BEGIN
-- ==== Sys2Proof/Machine/Freeze.lean ====
section
/-! DEFINITION. The switches of the PWM channels (16): what a channel's configuration and position in its period make them do, and the freeze
of R388, which a halt of the platform pair brings with it. Times within a channel are units of 78.125 ps, of which five FCLK steps hold 128. -/

namespace Sys2Proof.Machine

def State.modPwm (s : State) (f : Pwm → Pwm) : State := { s with pwm := f s.pwm }
def State.pch (s : State) (c : Nat) : PwmCh := vget s.pwm.ch c
def State.modPch (s : State) (c : Nat) (f : PwmCh → PwmCh) : State := s.modPwm fun p => { p with ch := vmod p.ch c f }

/-- Units since the model began, and the start of the present PCLK cycle (32 units). -/
def State.unit (s : State) : Nat := s.cycles 128
def State.cycleUnit (s : State) : Nat := s.cycles 4 * 32

/-- A span of units in ns of keep-alive time. -/
def unitNs (u : Nat) : Nat := u * 5 / 64

/-- Units into the period of channel `c`; frozen channels stand (R388). -/
def State.pwmPos (s : State) (c : Nat) : Nat := match (s.pch c).frozen with | some f => f.1 | none => s.unit - (s.pch c).start

/-- FAULT or LIMIT is latched: the channel is forced off (R389 to R391). -/
def State.pwmForced (s : State) (c : Nat) : Bool := s.bit (Fd.PWM_STAT_FAULT c) || s.bit (Fd.PWM_STAT_LIMIT c)

/-- The configuration of PWM channel `c` as its registers hold it. -/
def State.pwmRegs (s : State) (c : Nat) : PwmCfg :=
  { en := s.bit (Fd.PWM_CTL_ENABLE c), inv := s.bit (Fd.PWM_CTL_INVERT c), sync := s.get (Fd.PWM_CTL_SYNC c)
    arg := s.get (Fd.PWM_CTL_SYNC_ARG c), period := s.get (Fd.PWM_PER_PERIOD c), duty := s.get (Fd.PWM_DUTY_DUTY c)
    dead := s.get (Fd.PWM_DEAD_DEAD c), bootHold := s.get (Fd.PWM_BOOT_BOOT_HOLD c), bootPw := s.get (Fd.PWM_BOOT_BOOT_PW c) }

/-- Channel `c` is inside no period, and none follows by itself: it has begun none, or it waits for a strobe with none queued (R383, R386). -/
def State.pwmIdle (s : State) (c : Nat) : Bool :=
  let p := s.pch c
  !p.run || (p.cfg.sync ≠ 0 && p.cfg.period ≤ s.pwmPos c && !s.bit (Fd.PWM_STAT_QUEUED c))

/-- The configuration that governs channel `c` now: an idle channel takes what its registers hold, one forced off takes it when it is
cleared (R383, R391). -/
def State.pwmNow (s : State) (c : Nat) : PwmCfg := if s.pwmIdle c && !s.pwmForced c then s.pwmRegs c else (s.pch c).cfg

/-- The unit at which a refresh ends and the high side may be on again (R387). -/
def Refresh.end_ (r : Refresh) : Int := r.at_ + 2 * r.dead + r.pw

/-- Unit `x` lies in the low pulse of the refresh. -/
def Refresh.low (r : Refresh) (x : Int) : Bool := r.at_ + r.dead ≤ x && x < r.at_ + r.dead + r.pw

/-- Levels of the high and low switch at unit `x` of the period (R381, R387). -/
def PwmCh.levels (p : PwmCh) (x : Nat) : Bool × Bool :=
  let hi := p.h0 ≤ x && x < p.h1
  let lo := p.l0 ≤ x && x < p.l1
  match p.refresh with
  | some r => (hi && !(r.at_ ≤ x && x < r.end_), lo || r.low x)
  | none => (hi, lo)

/-- Switches of channel `c` that are on now (PWM_STATc.H_ON, L_ON). -/
def State.pwmOn (s : State) (c : Nat) : Bool × Bool :=
  let p := s.pch c
  if p.run && !s.pwmForced c && s.ready rPWM && p.cfg.en && s.pwmPos c < p.cfg.period then p.levels (s.pwmPos c) else (false, false)

/-- Units of the period at which the stretches began for which the high and the low side are on at unit `x`. -/
def PwmCh.highFrom (p : PwmCh) (x : Nat) : Int := match p.refresh with
  | some r => if r.end_ ≤ x then r.end_ else p.h0
  | none => p.h0
def PwmCh.lowFrom (p : PwmCh) (x : Nat) : Int := match p.refresh with
  | some r => if r.low x then r.at_ + r.dead else p.l0
  | none => p.l0

/-- Keep-alive time at which the stretch that began at unit `x` began: as noted where a freeze or a period boundary lies in it, else as the
period's start tells (R390). -/
def PwmCh.since (p : PwmCh) (noted : Option (Int × Nat)) (x : Int) : Nat := match noted with
  | some (k, t) => if k = x then t else p.startKa + unitNs x.toNat
  | none => p.startKa + unitNs x.toNat

/-- Drive the on intervals that are left of the period of channel `c`. -/
def State.driveRest (s : State) (c : Nat) : State :=
  let p := s.pch c
  let x : Int := s.pwmPos c
  let part (ball : String) (s : State) (i : Int × Int) : State :=
    s.when (max i.1 x < i.2) fun s => s.drive (.pulse ball c (p.start + max i.1 x).toNat (p.start + i.2).toNat)
  let hs : List (Int × Int) := match p.refresh with
    | some r => [((p.h0 : Int), min (p.h1 : Int) r.at_), (max (p.h0 : Int) r.end_, (p.h1 : Int))]
    | none => [((p.h0 : Int), (p.h1 : Int))]
  let ls : List (Int × Int) := match p.refresh with
    | some r => [((p.l0 : Int), (p.l1 : Int)), (r.at_ + r.dead, r.at_ + r.dead + r.pw)]
    | none => [((p.l0 : Int), (p.l1 : Int))]
  (s.each hs (part "PWM_H")).each ls (part "PWM_L")

/-- Drive the present levels of the two balls of channel `c` (R382). -/
def State.driveNow (s : State) (c : Nat) : State :=
  let on := s.pwmOn c
  let inv := (s.pwmNow c).inv
  (s.drive (.level "PWM_H" c (on.1 != inv))).drive (.level "PWM_L" c (on.2 != inv))

/-- Bring the freeze of every channel in line with its causes: a frozen channel holds its levels, and goes on from where it stopped
(R388). -/
def State.pwmFreeze (s : State) : State :=
  let now := s.pwm.halted || s.pwm.stopped
  s.each (List.range 12) fun s c =>
    let p := s.pch c
    let x := s.pwmPos c
    let inside := p.run && x < p.cfg.period
    if now && p.frozen.isNone then
      ((s.modPch c fun p => { p with frozen := some (s.unit - p.start, s.clk.ka) }).put (Fd.PWM_STAT_FROZEN c) 1).when inside fun s => s.driveNow c
    else if !now then
      match p.frozen with
      | some (x, ka) =>
        let on := s.pwmOn c
        let late := s.unit - (p.start + x)
        ((s.modPch c fun p =>
          { p with frozen := none, start := s.unit - x, startKa := p.startKa + (s.clk.ka - ka), hOff := p.hOff + late, lOff := p.lOff + late
                   hSince := if on.1 then some (p.highFrom x, p.since p.hSince (p.highFrom x)) else none
                   lSince := if on.2 then some (p.lowFrom x, p.since p.lSince (p.lowFrom x)) else none }).put
          (Fd.PWM_STAT_FROZEN c) 0).when inside fun s => s.driveRest c
      | none => s
    else s

/-- Freeze causes: the platform pair is halted by debug; PCLK has stopped. -/
def State.pwmHalt (s : State) (b : Bool) : State := (s.modPwm fun p => { p with halted := b }).pwmFreeze
def State.pwmStop (s : State) (b : Bool) : State := (s.modPwm fun p => { p with stopped := b }).pwmFreeze

/-- PWM stands while SC0/SC1 are halted (R388, R512). -/
def State.pwmFollow (s : State) : State :=
  let halted := s.get (Fd.SYS_CORECTL_STATE 0) = 3
  if s.pwm.halted = halted then s else s.pwmHalt halted

end Sys2Proof.Machine
end

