/-! ### All checks -/

/-- What the loader needs to know of the signature check: it holds (R105, R106). -/
structure SigEnv where
  keyReady : Bool
  verifies : Bool

/-- The first of several checks that fails. -/
def orElseAll : List (Unit → Option Fail) → Option Fail
  | [] => none
  | f :: fs => match f () with
    | some x => some x
    | none => orElseAll fs

/-- The loader's checks at staging, in table order after the two of R80 (R78, R69). `others` are the other bays' running
parts. MERGE_GEOMETRY_MISMATCH is judged at the commit, since R75 lets a geometry change be staged; a signature that does not verify
reports the offset in SIG_OFS (DEDUCED and DESIGN CHOICE, log entry 35). -/
def checks (s : State) (bay : Nat) (img : List Byte) (env : SigEnv) (others : List Mate) : Option Fail :=
  if img.length < 4 ∨ img.take 4 ≠ [0x46, 0x49, 0x47, 0x44] then some ⟨0x0101, 0, 0, 0⟩
  else if img.length < 128 then some ⟨0x0103, 0, 0, 0⟩
  else
    let rate := s.get Fd.DDR_CFG_RATE
    let slope := s.get Fd.PLB_SLOPE_SLOPE_PS
    let p := readPart img
    let m := mateOf p (vget s.fig.carry bay)
    orElseAll
      [fun _ => checkVersion img,
       fun _ => checkLength rate img,
       fun _ => if env.keyReady then none else some ⟨0x0104, 0, 0, 0⟩,
       fun _ => if p.bay ≠ bay then some ⟨0x0105, 6, 0, 0⟩
                else if u8 img 0x64 ≠ 2 then some ⟨0x0105, 0x64, 0, 0⟩
                else if env.verifies then none else some ⟨0x0105, u32 img 0x60, 0, 0⟩,
       fun _ => checkGeom p slope,
       fun _ => checkAllot s rate bay m,
       fun _ => checkOverlap (u32 img 0x30) p others,
       fun _ => checkConflict rate (dirEnts img) m others,
       fun _ => checkHouse rate m others,
       fun _ => checkRefresh rate p others,
       fun _ => checkQuota s rate bay m,
       fun _ => checkOwned s bay p,
       fun _ => checkIdem rate p,
       fun _ => checkCarry img p (vget s.fig.carry bay),
       fun _ => checkDeadline p slope,
       fun _ => checkDescs rate p,
       fun _ => if (vget s.fig.staged bay).isSome then some ⟨0x0160, 0, 0, 0⟩ else none]

/-- MERGE_GEOMETRY_MISMATCH of geometry `g` with another: the first header field in which they differ (R75, R561). -/
def geomFail (g h : Geom) : Option Fail :=
  if g.turnLen ≠ h.turnLen then some ⟨0x0114, 0x0C, 0, 0⟩
  else if g.period ≠ h.period then some ⟨0x0114, 0x10, 0, 0⟩
  else if g.turns ≠ h.turns then some ⟨0x0114, 0x14, 0, 0⟩
  else if g.tail ≠ h.tail then some ⟨0x0114, 0x18, 0, 0⟩
  else if g.replay ≠ h.replay then some ⟨0x0114, 0x1C, 0, 0⟩
  else none

/-- The checks of bay `bay`'s grant alone, with the grants and shares of `s` (R56, R59, R191). -/
def grantChecks (s : State) (bay : Nat) (m : Mate) : Option Fail :=
  let rate := s.get Fd.DDR_CFG_RATE
  orElseAll [fun _ => checkAllot s rate bay m, fun _ => checkQuota s rate bay m, fun _ => checkOwned s bay m.1]

/-- The cross-bay checks of a commit for bay `bay` against the parts that will run beside it (R71), and those of the bay's grant, in table
order: `s` holds the grants and shares of the measure of the commit, outside which no part runs (R191, R211; DESIGN CHOICE, log entry 55). -/
def commitChecks (s : State) (bay : Nat) (m : Mate) (others : List Mate) : Option Fail :=
  let rate := s.get Fd.DDR_CFG_RATE
  orElseAll
    [fun _ => first (others.filterMap fun q => geomFail m.1.geom q.1.geom),
     fun _ => checkAllot s rate bay m,
     fun _ => checkOverlap m.1.allotOfs m.1 others,
     fun _ => checkConflict rate [] m others,
     fun _ => checkHouse rate m others,
     fun _ => checkRefresh rate m.1 others,
     fun _ => checkQuota s rate bay m,
     fun _ => checkOwned s bay m.1]

end Sys2Proof.Machine.Load
end

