/-- DDR_PORT_ACCESS: the head request's next access is issued; a read completes LAT_RD + 3 steps later, a write LAT_WR. One that writes part
of a word reads the word first, and the write of the merged word is issued once that has delivered (R154, R155, R562). The port takes its
requests in the order of their grants, and DYN_WAIT measures from the step in which an access became the head's next (DESIGN CHOICE, log
entry 20). -/
def State.ddrPort (s : State) : State :=
  match s.ddrCtl.heads.head? with
  | none => s
  | some h =>
    let r := h.req
    let o := h.ddrAt
    let n := h.ddrLen
    let rate := s.get Fd.DDR_CFG_RATE
    if !s.bit Fd.DDR_STAT_TRAINED then ((s.setHead none).modDdr fun d => { d with readAt := none }).busAnswer r none
    else if !s.ddrFree o || s.ddrCtl.readAt.isSome then s
    else
      let s1 := (s.noteWait Fd.DDR_STAT_DYN_WAIT h.since).modDdr fun d =>
        if o / s.ddrChan = 0 then { d with busy0 := s.clk.now + Load.ddrW rate } else { d with busy1 := s.clk.now + Load.ddrW rate }
      if h.readsFirst then s1.modDdr fun d => { d with readAt := some (s.clk.now + Load.latRd rate + 3) }
      else
        let fly : DdrFly :=
          { at_ := s.clk.now + (if r.read ≠ 0 then Load.latRd rate + 3 else Load.latWr rate), req := r, ofs := h.done, n := n
            key := if h.merge.isSome then (r.key + h.done) / 8 * 8 else r.key + h.done
            data := (h.merge.map (·.2)).getD ((r.data.drop h.done).take n) }
        (s1.modDdr fun d => { d with flight := d.flight ++ [fly] }).setHead
          (if h.done + n ≥ r.len then none else some { h with done := h.done + n, since := s.clk.now, merge := none })

/-- A request to LPDDR5X ends with the answer `res`; what it has left to do is dropped (R562). -/
def State.ddrEnd (s : State) (r : BusReq) (res : Option (List Byte)) : State :=
  (s.modDdr fun d => { d with heads := d.heads.filter (·.req.id ≠ r.id), flight := d.flight.filter (·.req.id ≠ r.id)
                              got := d.got.filter (·.1 ≠ r.id) }).busAnswer r res

/-- The word read for a write of part of it has been delivered: it is checked, and the bytes are merged into it, or the write is abandoned
(R143, R154). -/
def State.ddrMerge (s : State) : State :=
  match s.ddrCtl.heads.head?, s.ddrCtl.readAt with
  | some h, some t =>
    if s.clk.now < t then s
    else
      let w := h.ddrAt / 8
      let (ok, s1) := if s.ddrOk h.ddrAt then s.checkWord w else (false, s)
      let s2 := s1.modDdr fun d => { d with readAt := none }
      if ok then
        let old := readBytes zeroByte s.ddr (8 * w) 8
        let new := old.take (h.ddrAt % 8) ++ (h.req.data.drop h.done).take h.ddrLen ++ old.drop (h.ddrAt % 8 + h.ddrLen)
        s2.setHead (some { h with merge := some (w, new), since := s.clk.now })
      else s2.ddrEnd h.req none
  | _, _ => s

/-- SC's write of `l` at the place of key `key`, for request `r`: it is made only while its core's reservation of the line stands, which it
ends. The answer is 1 or 0, or an error (R173). -/
def State.scMake (s : State) (r : BusReq) (key : Nat) (l : List Byte) : Option (List Byte) × State :=
  if (s.core r.core).resv ≠ some (r.key / 32) then (some [0], s)
  else
    let (ok, s1) := s.writePlace (some r.core) (keyPlace key) l
    (if ok then some [1] else none, s1.modCore r.core fun k => { k with resv := none })

/-- An SC's write to LPDDR5X completes (R155, R173). -/
def State.scLand (s : State) (f : DdrFly) : State :=
  let (res, s1) := s.scMake f.req f.key f.data
  s1.ddrEnd f.req res

/-- A dynamic access to LPDDR5X completes (R154, R155). -/
def State.ddrLand (s : State) (f : DdrFly) : State :=
  let r := f.req
  let last := f.ofs + f.n ≥ r.len
  if r.read ≠ 0 then
    match s.readPlace (keyPlace (r.key + f.ofs)) f.n with
    | (none, s1) => s1.ddrEnd r none
    | (some l, s1) =>
      let got := sget (fun _ => []) s1.ddrCtl.got r.id ++ l
      if last then s1.ddrEnd r (some got) else s1.modDdr fun d => { d with got := (r.id, got) :: d.got.filter (·.1 ≠ r.id) }
  else if r.ask = .sc then s.scLand f
  else
    match s.writePlace (some r.core) (keyPlace f.key) f.data with
    | (false, s1) => s1.ddrEnd r none
    | (true, s1) => if last then s1.ddrEnd r (some []) else s1

/-- Dynamic accesses to LPDDR5X whose step has come complete, in order of issue. -/
def State.ddrFlight (s : State) : State :=
  s.ddrMerge.each (s.ddrCtl.flight.filter (·.at_ ≤ s.clk.now)) fun s f =>
    if s.ddrCtl.flight.contains f then (s.modDdr fun d => { d with flight := d.flight.filter (· ≠ f) }).ddrLand f else s
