-- ==== Sys2Proof/Machine/Video.lean ====
section
/-! DEFINITION. Camera inputs and conformers (11), the video matrix with its pipes, memory readers and writers, network encoders
and decoders, and scarfs (12). -/

namespace Sys2Proof.Machine

def State.modVid (s : State) (f : Vid → Vid) : State := { s with vid := f s.vid }
def State.conf (s : State) (i : Nat) : Conf := vget s.vid.conf i
def State.modConf (s : State) (i : Nat) (f : Conf → Conf) : State := s.modVid fun v => { v with conf := vmod v.conf i f }
def State.dest (s : State) (d : Nat) : Dest := vget s.vid.dests d
def State.modDest (s : State) (d : Nat) (f : Dest → Dest) : State := s.modVid fun v => { v with dests := vmod v.dests d f }
def State.reader (s : State) (r : Nat) : Reader := vget s.vid.readers r
def State.modReader (s : State) (r : Nat) (f : Reader → Reader) : State := s.modVid fun v => { v with readers := vmod v.readers r f }
def State.dec (s : State) (i : Nat) : Dec := vget s.vid.decs i
def State.modDec (s : State) (i : Nat) (f : Dec → Dec) : State := s.modVid fun v => { v with decs := vmod v.decs i f }

/-! ### Flags of R295 -/

def fSHORT_FRAME : Nat := 1
def fLONG_FRAME : Nat := 2
def fSHORT_LINE : Nat := 4
def fLONG_LINE : Nat := 8
def fLOST : Nat := 16
def fREPEAT : Nat := 32
def fFAULT : Nat := 64
def fCRC : Nat := 128
def fLATE : Nat := 4096

/-- Set a flag if `b` holds. -/
def flagIf (b : Bool) (f : Nat) : Nat := if b then f else 0

/-- The first beat start at or before the present step: the device time (ns) then, and the step (R287). -/
def State.beatStep (s : State) : Nat := s.clk.now - (s.clk.now - s.clk.beat0) % 5
def State.beatNs (s : State) : Nat := (s.tme.t - (s.clk.now - s.clk.beat0) % 5 * 2 * nsU) / nsU

/-- Time points S + phase + ⌈j × 10^9 / fps⌉ (R287, R326): the latest at or before `t` ns, and the first after it. -/
def framePoint (fps phase t : Nat) : Option Nat :=
  if t < phase then none
  else
    let r := (t - phase) % 1000000000
    some (t - r + cdiv (r * fps / 1000000000 * 1000000000) fps)

def nextPoint (fps phase t : Nat) : Nat :=
  if t < phase then phase
  else
    let r := (t - phase) % 1000000000
    let j := r * fps / 1000000000 + 1
    t - r + (if j ≥ fps then 1000000000 else cdiv (j * 1000000000) fps)

/-- The beat start at or after the point `p` ns, counted from the present beat: its device time (ns), and its step (R287, R326). -/
def State.beatPoint (s : State) (p : Nat) : Nat :=
  if s.beatNs < p then s.beatNs + cdiv (p - s.beatNs) 10 * 10 else s.beatNs - (s.beatNs - p) / 10 * 10
def State.pointStep (s : State) (p : Nat) : Nat := (s.beatStep + (s.beatPoint p - s.beatNs) / 2) - (s.beatNs - s.beatPoint p) / 2

/-- The stamp of the present step: device time with plumb state, position with the odometry flags (R28, R29, R296). -/
def State.stampTag (s : State) : Tag :=
  { sec := s.sec, ns := s.nsInSec, pos := s.unitPos, axle := s.odo.sel
    flags := flagIf s.odo.stalled 256 + flagIf s.odoPredicted 512 + flagIf s.odoRev 1024 + flagIf s.odoUnreliable 2048 +
      s.plbState % 4 * 8192 }

/-- A tag with further flags. -/
def Tag.with (t : Tag) (f : Nat) : Tag := { t with flags := t.flags ||| f }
END
■ Problem to solve ■
In the listing above, find the line with "dropped (R562). -/" and the line with "ends. The answer", then print exactly those two lines and every line between them, and nothing more.

■ Answer for this exercise ■
/-- A request to LPDDR5X ends with the answer `res`; what it has left to do is dropped (R562). -/
def State.ddrEnd (s : State) (r : BusReq) (res : Option (List Byte)) : State :=
  (s.modDdr fun d => { d with heads := d.heads.filter (·.req.id ≠ r.id), flight := d.flight.filter (·.req.id ≠ r.id)
                              got := d.got.filter (·.1 ≠ r.id) }).busAnswer r res

/-- The word read for a write of part of it has been delivered: it is checked, and the bytes are merged into it, or the write is abandoned
(R143, R154). -/
def State.ddrMerge (s : State) : State :=
  match s.ddrCtl.heads.head?, s.ddrCtl.readAt with
  | some h, some t =>
    if s.clk.now < t then s
    else
      let w := h.ddrAt / 8
      let (ok, s1) := if s.ddrOk h.ddrAt then s.checkWord w else (false, s)
      let s2 := s1.modDdr fun d => { d with readAt := none }
      if ok then
        let old := readBytes zeroByte s.ddr (8 * w) 8
        let new := old.take (h.ddrAt % 8) ++ (h.req.data.drop h.done).take h.ddrLen ++ old.drop (h.ddrAt % 8 + h.ddrLen)
        s2.setHead (some { h with merge := some (w, new), since := s.clk.now })
      else s2.ddrEnd h.req none
  | _, _ => s

/-- SC's write of `l` at the place of key `key`, for request `r`: it is made only while its core's reservation of the line stands, which it
ends. The answer is 1 or 0, or an error (R173). -/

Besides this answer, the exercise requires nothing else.